🤖 AI Summary
This work addresses the long-standing limitations of local feature matching—constrained by small-scale datasets and saturated benchmarks—in handling challenging real-world image pairs. We propose LoMa, a novel approach that integrates large-scale diverse data, advanced training strategies, high-capacity neural networks, and high-performance computing, trained with human-annotated ground-truth correspondences. To overcome existing evaluation shortcomings, we introduce HardMatch, a new benchmark comprising 1,000 difficult image pairs.
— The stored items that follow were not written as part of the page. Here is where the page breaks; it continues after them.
-- ==== Sys2Proof/Certificates/Slice0/Obligations.lean ====
section
/-! DEFINITION. The statements for the provers. Where a statement rests on a choice of the model, its
docstring names the log entry. -/

open Sys2Proof Sys2Proof.Machine Sys2Proof.Safety

/-! ### The queue and the encodings -/

/-- A step carries out the command at the front of the queue on the state with the rest of the queue; with
nothing waiting the part idles (the model's choice, log entry 15). -/
def Obligations.StepTakesFrontCommand : Prop :=
  (∀ (c : Instr) (rest : List Instr) (s : State), s.pending = c :: rest →
    step s = exec c { s with pending := rest }) ∧
  (∀ s : State, s.pending = [] → step s = .next s)

/-- R1, R2, R13, R166: every frame, formed and received, gives its fields back; and a formed frame with any
one of its 127 bits changed is a BAD slot. -/
def Obligations.FrameRoundTrip : Prop :=
  (∀ f : LinkFrame, parseFrame (formFrame f) = some f) ∧
  (∀ (f : LinkFrame) (i : Nat), i < 127 → parseFrame (formFrame f ^^^ (1#127 <<< i)) = none)

/-- R157, R158: what the command unit does with each control word and with the BAD indication, in WAIT_HEAD
and in COLLECT, with the stray-word and superseded-message counters; and what closes a message: discarded
where two replies are held, refused with LINK_ERROR, BAD_LENGTH, BAD_CHECK, BAD_COMMAND or BUSY in the order
of the tests, or executed. -/
def Obligations.FramingAndItsRefusals : Prop :=
  ∀ (s : State) (f : LinkFrame),
    let collecting := fun a : Option Assembly => ({ s with cmd := ⟨a, s.cmd.replies⟩ } : State)
    let begun : Assembly := ⟨f.data.extractLsb' 8 8, f.data.extractLsb' 0 8, 0, [], f.data, false⟩
    (f.kind = .none → takeControl (some f) s = s) ∧
    (s.cmd.assembly = none →
      takeControl none s = s ∧
      (f.kind = .head → takeControl (some f) s = collecting (some begun)) ∧
      (f.kind = .body ∨ f.kind = .check → takeControl (some f) s =
        { s with counters := { s.counters with strayWord := satInc s.counters.strayWord } })) ∧
    (∀ a, s.cmd.assembly = some a →
      takeControl none s = collecting (some { a with corrupt := true }) ∧
      (f.kind = .head → takeControl (some f) s = { collecting (some begun) with
        counters := { s.counters with superseded := satInc s.counters.superseded } }) ∧
      (f.kind = .body → takeControl (some f) s = collecting (some { a with
        sum := a.sum + f.data, count := min 64 (a.count + 1)
        words := if a.count < 63 then a.words ++ [f.data] else a.words })) ∧
      (f.kind = .check →
        let sound := a.length.toNat ≤ 63 ∧ a.count = a.length.toNat
        let answer := fun st : Word =>
          ({ s with cmd := ⟨none, s.cmd.replies ++ [⟨a.code, [st]⟩]⟩ } : State)
        let refused := fun st : Word => ({ answer st with
          counters := { s.counters with refusedMsg := satInc s.counters.refusedMsg } } : State)
        (2 ≤ s.cmd.replies.length → takeControl (some f) s = { collecting none with
          counters := { s.counters with replyOverrun := satInc s.counters.replyOverrun } }) ∧
        (s.cmd.replies.length < 2 → a.corrupt = true → takeControl (some f) s = refused 9) ∧
        (s.cmd.replies.length < 2 → a.corrupt = false → ¬ sound → takeControl (some f) s = refused 4) ∧
        (s.cmd.replies.length < 2 → a.corrupt = false → sound → f.data ≠ a.sum →
          takeControl (some f) s = refused 3) ∧
        (s.cmd.replies.length < 2 → a.corrupt = false → sound → f.data = a.sum →
          (a.code = 0 ∨ 22 ≤ a.code.toNat → takeControl (some f) s = answer 5) ∧
          (1 ≤ a.code.toNat → a.code.toNat ≤ 21 → s.booting = true → takeControl (some f) s = answer 7) ∧
          (∀ c : CmdCode, a.code = c.code → s.booting = false →
            takeControl (some f) s = runCommand c a.words (collecting none)))))
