/-! ### Packed bins (R168) -/

/-- R168: the packed length of a list of bins. -/
theorem packBins_length (vs : List Sample) : (packBins vs).length = packedLength vs.length := by
  induction vs using packBins.induct with
  | case1 a b rest ih =>
    simp only [packBins, List.length_cons, ih, packedLength]
    split <;> split <;> omega
  | case2 a => simp [packBins, packedLength]
  | case3 => rfl

/-- R168: a packed bin is its own two parts. -/
theorem sample_parts (a : Sample) : a.extractLsb' 16 8 ++ a.extractLsb' 0 16 = a := by
  rw [BitVec.extractLsb'_append_extractLsb'_eq_extractLsb' (by rfl)]
  exact BitVec.extractLsb'_eq_self

/-- R168: packed bins carry the bins they were packed from. -/
theorem unpackBins_packBins (vs : List Sample) : unpackBins (packBins vs) = vs := by
  induction vs using packBins.induct with
  | case1 a b rest ih =>
    rw [packBins, unpackBins, ih, BitVec.extractLsb'_append_eq_right, BitVec.extractLsb'_append_eq_left, sample_parts,
      sample_parts]
  | case2 a => rw [packBins, unpackBins, BitVec.extractLsb'_append_eq_right, sample_parts]
  | case3 => rfl

/-! ### The commands (R70, R71, R168) -/

theorem channelNum_channelOf (n : Nat) : channelNum (channelOf n) = n % 4 := by
  have four : n % 4 = 0 ∨ n % 4 = 1 ∨ n % 4 = 2 ∨ n % 4 = 3 := by omega
  rcases four with h | h | h | h <;> simp [channelOf, h, channelNum]

/-- A word laid before another, as a number. -/
theorem toNat_append_add {m n : Nat} (x : BitVec m) (y : BitVec n) : (x ++ y).toNat = x.toNat * 2 ^ n + y.toNat := by
  rw [BitVec.toNat_append, Nat.shiftLeft_eq, ← Nat.shiftLeft_eq, Nat.shiftLeft_add_eq_or_of_lt y.isLt]

theorem wordBits_eq (w : Word) (lo n : Nat) : wordBits w lo n = w.toNat / 2 ^ lo % 2 ^ n := by
  rw [wordBits, BitVec.extractLsb'_toNat, Nat.shiftRight_eq_div_pow]

/-- R168: the parameters of the template commands as the bits of their word. -/
theorem templateParam_eq (w : Word) : templateParam w = ⟨channelOf (w.extractLsb' 0 2).toNat,
    if w.getLsbD 2 then .mains else .perf, (w.extractLsb' 3 6).toNat, (w.extractLsb' 9 6).toNat⟩ := by
  have bit : wordBits w 2 1 = (w.getLsbD 2).toNat := by
    rw [wordBits_eq, ← BitVec.testBit_toNat, Nat.toNat_testBit, pow_one]
  simp only [templateParam, bit]
  cases w.getLsbD 2 <;> rfl

/-- R70, R168: the reply's first word is the command's, with the number of bins returned. -/
theorem templateWord_eq (w : Word) {k : Nat} (h : k ≤ 32) :
    templateWord (templateParam w) k = 0#1 ++ BitVec.ofNat 6 k ++ w.extractLsb' 0 9 := by
  apply BitVec.eq_of_toNat_eq
  have engine : engineNum (templateParam w).engine = w.toNat / 4 % 2 := by
    rcases Nat.mod_two_eq_zero_or_one (w.toNat / 4) with h | h <;> simp [templateParam, wordBits_eq, h, engineNum]
  have channel : channelNum (templateParam w).channel = w.toNat % 4 := by
    simp [templateParam, channelNum_channelOf, wordBits_eq]
  have first : (templateParam w).first = w.toNat / 8 % 64 := wordBits_eq w 3 6
  rw [templateWord, channel, engine, first, wordOf, toNat_append_add, toNat_append_add, BitVec.extractLsb'_toNat]
  simp only [BitVec.toNat_ofNat, Nat.shiftRight_zero]
  omega
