-- ==== Sys2Proof/Syntax.lean ====
section
/-! DEFINITION. The names the spec gives registers, fields and objects (10_state.md R30, 30_encoding.md R102), the
request records (R104, R105), and the engine's 28 operations with their side operands (R102, opcode_table.json). -/

namespace Sys2Proof

/-- The registers of the Control Surface: the 27 that R30 names; the ninth of the response buffer, which a long response
of 17 bytes reads (R109, C1); and further ones, as many as there are fields, in which a `FieldMap` can put fields away
from the named registers (R140). -/
inductive RegId where
  | event | intMask | dmaAddrLo | dmaAddrHi | dmaLenLo | dmaLenHi | blkSize | blkCnt
  | cmdRspSize | ctrl | job | mode | status | bus | rst | rstSts
  | cmdBuf0 | cmdBuf1 | cmdBuf2
  | rspBuf0 | rspBuf1 | rspBuf2 | rspBuf3 | rspBuf4 | rspBuf5 | rspBuf6 | rspBuf7
  | rspBuf8
  | further (k : Fin 41)
  deriving DecidableEq, Repr

/-- The place of a register in a file of the 69 registers (the model's own numbering). -/
def RegId.idx : RegId → Fin 69
  | .event => 0 | .intMask => 1 | .dmaAddrLo => 2 | .dmaAddrHi => 3
  | .dmaLenLo => 4 | .dmaLenHi => 5 | .blkSize => 6 | .blkCnt => 7
  | .cmdRspSize => 8 | .ctrl => 9 | .job => 10 | .mode => 11
  | .status => 12 | .bus => 13 | .rst => 14 | .rstSts => 15
  | .cmdBuf0 => 16 | .cmdBuf1 => 17 | .cmdBuf2 => 18
  | .rspBuf0 => 19 | .rspBuf1 => 20 | .rspBuf2 => 21 | .rspBuf3 => 22
  | .rspBuf4 => 23 | .rspBuf5 => 24 | .rspBuf6 => 25 | .rspBuf7 => 26
  | .rspBuf8 => 27
  | .further k => ⟨28 + k, by omega⟩

/-- The registers R30 names, in the order of `RegId.idx`. -/
def RegId.namedAll : List RegId :=
  [.event, .intMask, .dmaAddrLo, .dmaAddrHi, .dmaLenLo, .dmaLenHi, .blkSize, .blkCnt,
   .cmdRspSize, .ctrl, .job, .mode, .status, .bus, .rst, .rstSts,
   .cmdBuf0, .cmdBuf1, .cmdBuf2, .rspBuf0, .rspBuf1, .rspBuf2, .rspBuf3, .rspBuf4,
   .rspBuf5, .rspBuf6, .rspBuf7]

/-- R30 names the register and gives it an id, so an operation can name it. -/
def RegId.named : RegId → Bool
  | .rspBuf8 => false
  | .further _ => false
  | _ => true

/-- Every register, in the order of `RegId.idx`. -/
def RegId.all : List RegId := RegId.namedAll ++ .rspBuf8 :: (List.finRange 41).map .further

/-- The logical fields of the Control Surface (R30), by name. -/
inductive FieldId where
  | evCmdEnd | evDataEnd | evBusyEnd | evErr | intMask
  | dmaAddrLo | dmaAddrHi | dmaLenLo | dmaLenHi | blkSize | blkCnt | cmdSize | rspSize
  | rspEn | rspLong | crcChkEn | busyDetEn | dtrxEn | jobDir | admaEn | jobStart | busWidth
  | stDatRdCrc | stDatWrCrc | stCmdRspCrc | stNoRsp | stCardBusy | busIdle | rstN | rstSts
  | cmdBuf0 | cmdBuf1 | cmdBuf2
  | rspBuf0 | rspBuf1 | rspBuf2 | rspBuf3 | rspBuf4 | rspBuf5 | rspBuf6 | rspBuf7
  deriving DecidableEq, Repr

/-- The place of a field in a table of the 41 fields (the model's own numbering). -/
def FieldId.idx : FieldId → Fin 41
  | .evCmdEnd => 0 | .evDataEnd => 1 | .evBusyEnd => 2 | .evErr => 3 | .intMask => 4
  | .dmaAddrLo => 5 | .dmaAddrHi => 6 | .dmaLenLo => 7 | .dmaLenHi => 8
  | .blkSize => 9 | .blkCnt => 10 | .cmdSize => 11 | .rspSize => 12
  | .rspEn => 13 | .rspLong => 14 | .crcChkEn => 15 | .busyDetEn => 16
  | .dtrxEn => 17 | .jobDir => 18 | .admaEn => 19 | .jobStart => 20 | .busWidth => 21
  | .stDatRdCrc => 22 | .stDatWrCrc => 23 | .stCmdRspCrc => 24 | .stNoRsp => 25
  | .stCardBusy => 26 | .busIdle => 27 | .rstN => 28 | .rstSts => 29
  | .cmdBuf0 => 30 | .cmdBuf1 => 31 | .cmdBuf2 => 32
  | .rspBuf0 => 33 | .rspBuf1 => 34 | .rspBuf2 => 35 | .rspBuf3 => 36
  | .rspBuf4 => 37 | .rspBuf5 => 38 | .rspBuf6 => 39 | .rspBuf7 => 40

/-- Every field, in the order of `FieldId.idx`. -/
def FieldId.all : List FieldId :=
  [.evCmdEnd, .evDataEnd, .evBusyEnd, .evErr, .intMask, .dmaAddrLo, .dmaAddrHi, .dmaLenLo,
   .dmaLenHi, .blkSize, .blkCnt, .cmdSize, .rspSize, .rspEn, .rspLong, .crcChkEn,
   .busyDetEn, .dtrxEn, .jobDir, .admaEn, .jobStart, .busWidth, .stDatRdCrc, .stDatWrCrc,
   .stCmdRspCrc, .stNoRsp, .stCardBusy, .busIdle, .rstN, .rstSts, .cmdBuf0, .cmdBuf1,
   .cmdBuf2, .rspBuf0, .rspBuf1, .rspBuf2, .rspBuf3, .rspBuf4, .rspBuf5, .rspBuf6,
   .rspBuf7]

/-- The four request objects (R13, object ids of R102). -/
inductive Obj where
  | sbc | cmd | stop | data
  deriving DecidableEq, Repr

/-- The three command objects, the operands of `CISSUE` and `CCAPT` (R190). -/
inductive CmdId where
  | sbc | cmd | stop
  deriving DecidableEq, Repr

/-- A command object as a request object. -/
def CmdId.toObj : CmdId → Obj
  | .sbc => .sbc
  | .cmd => .cmd
  | .stop => .stop

/-- The response kind of a command record (R104). `reserved` is the code `11`, which `SUBMIT` refuses (R116). -/
inductive Rsp where
  | none | short | long | reserved
  deriving DecidableEq, Repr

/-- The direction of a data record (R105). -/
inductive Dir where
  | unset | read | write
  deriving DecidableEq, Repr

/-- The input fields of a command object (R26, R104). `opcode` is held as a byte, so that the check of R261 item 1
(`opcode < 64`) has something to refuse; durations are naturals in milliseconds (R10). -/
structure Command where
  opcode  : Byte
  arg     : Word32
  rsp     : Rsp
  busy    : Bool
  crc     : Bool
  echo    : Bool
  busyTmo : Option Nat
  deriving DecidableEq, Repr

/-- The input fields of the data object (R26, R105). `buf` names the caller's buffer at the mapping service. -/
structure Data where
  dir    : Dir
  bs     : Nat
  blocks : Nat
  buf    : Nat
  tmo    : Nat
  deriving DecidableEq, Repr

/-- The shape bits of `SUBMIT` (R103), raw: the direction code `11` can be written and is refused (R116). -/
structure Shape where
  hasData : Bool
  dir     : BitVec 2
  hasSbc  : Bool
  hasStop : Bool
  deriving DecidableEq, Repr

/-- The widths `SET_BUS_WIDTH` may name (R270). -/
inductive BusWidth where
  | one | four | eight
  deriving DecidableEq, Repr

/-- The required set of an `AWAIT` (R162). -/
structure WaitSet where
  cmd  : Bool
  data : Bool
  busy : Bool
  deriving DecidableEq, Repr

/-- The engine's operations with their side operands, one constructor per row of opcode_table.json (R102). -/
inductive Instr where
  | submit (shape : Shape) (cmd : Command) (sbc : Option Command) (data : Option Data) (stop : Option Command)
  | setBusWidth (w : BusWidth)
  /-- `none` is `SET_CLOCK off`; a rate is in Hz. -/
  | setClock (rate : Option Nat)
  | hwReset
  | irq
  | regRead (r : RegId)
  | regWrite (r : RegId) (v : Word)
  | fieldRead (f : FieldId)
  | fieldWrite (f : FieldId) (v : Word)
  | fieldForce (f : FieldId) (v : Word)
  | clrev
  | await (need : WaitSet) (tobj : Obj)
  | wchk (o : Obj)
  | cissue (o : CmdId)
  | trig
  | ccapt (o : CmdId)
  | chkdir
  | dmap
  | dprep
  | darm
  | bidle
  | dstat
  | dunmap
  | jerr (o : Obj) (l : Nat)
  | jmp (l : Nat)
  | done
  | rstseq
  | init (irqOk : Bool)
  deriving DecidableEq, Repr

end Sys2Proof
end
LoMa significantly outperforms state-of-the-art methods across multiple benchmarks, including HardMatch, WxBS, InLoc, RUBIK, and IMC 2022, achieving gains of up to +29.5 mAA, thereby advancing the field toward more realistic and demanding scenarios.
📝 Abstract
Local feature matching has long been a fundamental component of 3D vision systems such as Structure-from-Motion (SfM), yet progress has lagged behind the rapid advances of modern data-driven approaches. The newer approaches, such as feed-forward reconstruction models, have benefited extensively from scaling dataset sizes, whereas local feature matching models are still only trained on a few mid-sized datasets. In this paper, we revisit local feature matching from a data-driven perspective. In our approach, which we call LoMa, we combine large and diverse data mixtures, modern training recipes, scaled model capacity, and scaled compute, resulting in remarkable gains in performance. Since current standard benchmarks mainly rely on collecting sparse views from successful 3D reconstructions, the evaluation of progress in feature matching has been limited to relatively easy image pairs. To address the resulting saturation of benchmarks, we collect 1000 highly challenging image pairs from internet data into a new dataset called HardMatch. Ground truth correspondences for HardMatch are obtained via manual annotation by the authors. In our extensive benchmarking suite, we find that LoMa makes outstanding progress across the board, outperforming the state-of-the-art method ALIKED+LightGlue by +18.6 mAA on HardMatch, +29.5 mAA on WxBS, +21.4 (1m, 10$^\circ$) on InLoc, +24.2 AUC on RUBIK, and +12.4 mAA on IMC 2022. We release our code and models publicly at https://github.com/davnords/LoMa.